-- ==== Sys2Proof/Certificates/Slice0/Obligations.lean ====
section
/-! DEFINITION. The statements for the provers, family by family in the order of the opcode table, then of the whole machine. -/
open Sys2Proof Sys2Proof.Machine

/-! ### VALU -/

/-- R327. Integer arithmetic, per lane, on 32-bit patterns: the result goes to vD, unless .NW, in the lanes that execute; nothing else
that software can see changes, %fstat included. Sums and products are mod 2^32; IMIN and IMAX compare as I32 or as N32; IABS gives
0x80000000 for 0x80000000. R329. IMUL multiplies exactly, as I32 or as N32: .LO keeps the low word, .HI the floor of the product over
2^32, and .WIDE the pair, low word in vD. R328. ICMP writes to pD whether the relation holds, compared as I32 or as N32; a write of p7 is
discarded and .NW suppresses it; the latch receives 1 or 0. -/
def Obligations.IntegerArithmetic : Prop :=
  (
    ∀ (s : State) (v : View),
      (∀ o : V2, Issues (.iadd o) s v → WritesReg s v (exec (.iadd o) s) o.nw o.d (v.lanes o.g) fun l =>
        BitVec.ofNat 32 ((v.src o.a l).toNat + (v.src o.b l).toNat))
      ∧ (∀ o : V2, Issues (.isub o) s v → WritesReg s v (exec (.isub o) s) o.nw o.d (v.lanes o.g) fun l =>
        BitVec.ofInt 32 ((v.src o.a l).toNat - (v.src o.b l).toNat))
      ∧ (∀ o : V3, Issues (.imad o) s v → WritesReg s v (exec (.imad o) s) o.nw o.d (v.lanes o.g) fun l =>
        BitVec.ofNat 32 ((v.src o.a l).toNat * (v.src o.b l).toNat + (v.src o.c l).toNat))
      ∧ (∀ (o : V2) (ty : IntTy), Issues (.imin o ty) s v →
        WritesReg s v (exec (.imin o ty) s) o.nw o.d (v.lanes o.g) fun l =>
          match ty with
          | .i32 => BitVec.ofInt 32 (min (v.src o.a l).toInt (v.src o.b l).toInt)
          | .n32 => BitVec.ofNat 32 (min (v.src o.a l).toNat (v.src o.b l).toNat))
      ∧ (∀ (o : V2) (ty : IntTy), Issues (.imax o ty) s v →
        WritesReg s v (exec (.imax o ty) s) o.nw o.d (v.lanes o.g) fun l =>
          match ty with
          | .i32 => BitVec.ofInt 32 (max (v.src o.a l).toInt (v.src o.b l).toInt)
          | .n32 => BitVec.ofNat 32 (max (v.src o.a l).toNat (v.src o.b l).toNat))
      ∧ (∀ o : V1, Issues (.iabs o) s v → WritesReg s v (exec (.iabs o) s) o.nw o.d (v.lanes o.g) fun l =>
        BitVec.ofNat 32 (v.src o.a l).toInt.natAbs))
  ∧ (
    ∀ (s : State) (v : View) (o : V2) (ty : IntTy),
      let p : Nat → Int := fun l => match ty with
        | .i32 => (v.src o.a l).toInt * (v.src o.b l).toInt
        | .n32 => (v.src o.a l).toNat * (v.src o.b l).toNat
      (Issues (.imul o .lo ty) s v → WritesReg s v (exec (.imul o .lo ty) s) o.nw o.d (v.lanes o.g) fun l => BitVec.ofInt 32 (p l))
      ∧ (Issues (.imul o .hi ty) s v →
        WritesReg s v (exec (.imul o .hi ty) s) o.nw o.d (v.lanes o.g) fun l => BitVec.ofInt 32 (Int.fdiv (p l) (2 ^ 32)))
      ∧ (Issues (.imul o .wide ty) s v → WritesPair s v (exec (.imul o .wide ty) s) o.nw o.d (v.lanes o.g) fun l => BitVec.ofInt 64 (p l)))
  ∧ (
    ∀ (s : State) (v : View) (o : VP2) (cc : ICc) (ty : IntTy), Issues (.icmp o cc ty) s v →
      let x : Nat → Int := fun l => match ty with | .i32 => (v.src o.a l).toInt | .n32 => (v.src o.a l).toNat
      let y : Nat → Int := fun l => match ty with | .i32 => (v.src o.b l).toInt | .n32 => (v.src o.b l).toNat
      WritesPred s v (exec (.icmp o cc ty) s) o.nw o.pd (v.lanes o.g) fun l =>
        match cc with
        | .eq => decide (x l = y l)
        | .ne => decide (x l ≠ y l)
        | .lt => decide (x l < y l)
        | .le => decide (x l ≤ y l)
        | .gt => decide (x l > y l)
        | .ge => decide (x l ≥ y l))

/-- R336, R350. LOP3 and PLOP read a truth table, source A (pA) selecting the lowest bit of the index and source C (pC) the highest. R371,
R369. SHL, SHR and SHF shift by their count mod 32; SHF shifts the pair b:a and keeps its high word (.L) or its low word (.R). R355. PRMT:
byte i of the result is the byte of b:a that the selector's field i names, or 0x00, 0xFF or that byte's sign, as its fill code says. -/
def Obligations.LogicAndShifts : Prop :=
  (
    ∀ (s : State) (v : View),
      (∀ (o : V3) (tbl : BitVec 8), Issues (.lop3 o tbl) s v →
        ∃ f, WritesReg s v (exec (.lop3 o tbl) s) o.nw o.d (v.lanes o.g) f
          ∧ ∀ l i, i < 32 → (f l).getLsbD i =
              tbl.getLsbD (((v.src o.a l).getLsbD i).toNat + 2 * ((v.src o.b l).getLsbD i).toNat + 4 * ((v.src o.c l).getLsbD i).toNat))
      ∧ (∀ o : PlopOp, Issues (.plop o) s v → WritesPred s v (exec (.plop o) s) o.nw o.pd (v.lanes o.g) fun l =>
        o.tbl.getLsbD ((v.g.pred o.pa l).toNat + 2 * (v.g.pred o.pb l).toNat + 4 * (v.g.pred o.pc l).toNat)))
  ∧ (
    ∀ (s : State) (v : View),
      (∀ o : V2, Issues (.shl o) s v → WritesReg s v (exec (.shl o) s) o.nw o.d (v.lanes o.g) fun l =>
        BitVec.ofNat 32 ((v.src o.a l).toNat * 2 ^ ((v.src o.b l).toNat % 32)))
      ∧ (∀ (o : V2) (arith : Bool), Issues (.shr o arith) s v →
        WritesReg s v (exec (.shr o arith) s) o.nw o.d (v.lanes o.g) fun l =>
          if arith then BitVec.ofInt 32 (Int.fdiv (v.src o.a l).toInt (2 ^ ((v.src o.b l).toNat % 32)))
          else BitVec.ofNat 32 ((v.src o.a l).toNat / 2 ^ ((v.src o.b l).toNat % 32)))
      ∧ (∀ (o : V3) (right : Bool), Issues (.shf o right) s v →
        WritesReg s v (exec (.shf o right) s) o.nw o.d (v.lanes o.g) fun l =>
          let x := (v.src o.b l).toNat * 2 ^ 32 + (v.src o.a l).toNat
          let n := (v.src o.c l).toNat % 32
          BitVec.ofNat 32 (if right then x / 2 ^ n else x * 2 ^ n % 2 ^ 64 / 2 ^ 32)))
  ∧ (
    ∀ (s : State) (v : View) (o : V3), Issues (.prmt o) s v →
      ∃ f, WritesReg s v (exec (.prmt o) s) o.nw o.d (v.lanes o.g) f
        ∧ ∀ l i, i < 4 →
            let x := (v.src o.b l).toNat * 2 ^ 32 + (v.src o.a l).toNat
            let k := (v.src o.c l).toNat / 2 ^ (3 * i) % 8
            let fill := (v.src o.c l).toNat / 2 ^ (12 + 2 * i) % 4
            let y := x / 2 ^ (8 * k) % 256
            (f l).toNat / 2 ^ (8 * i) % 256 =
              if fill = 0 then y else if fill = 1 then 0 else if fill = 2 then 255 else 255 * (y / 128))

WHAT YOU HAVE TO DO:
Would you copy each line of the records that contains "match"?

SOLVED EXERCISE:
          match ty with
          match ty with
      let p : Nat → Int := fun l => match ty with
      let x : Nat → Int := fun l => match ty with | .i32 => (v.src o.a l).toInt | .n32 => (v.src o.a l).toNat
      let y : Nat → Int := fun l => match ty with | .i32 => (v.src o.b l).toInt | .n32 => (v.src o.b l).toNat
        match cc with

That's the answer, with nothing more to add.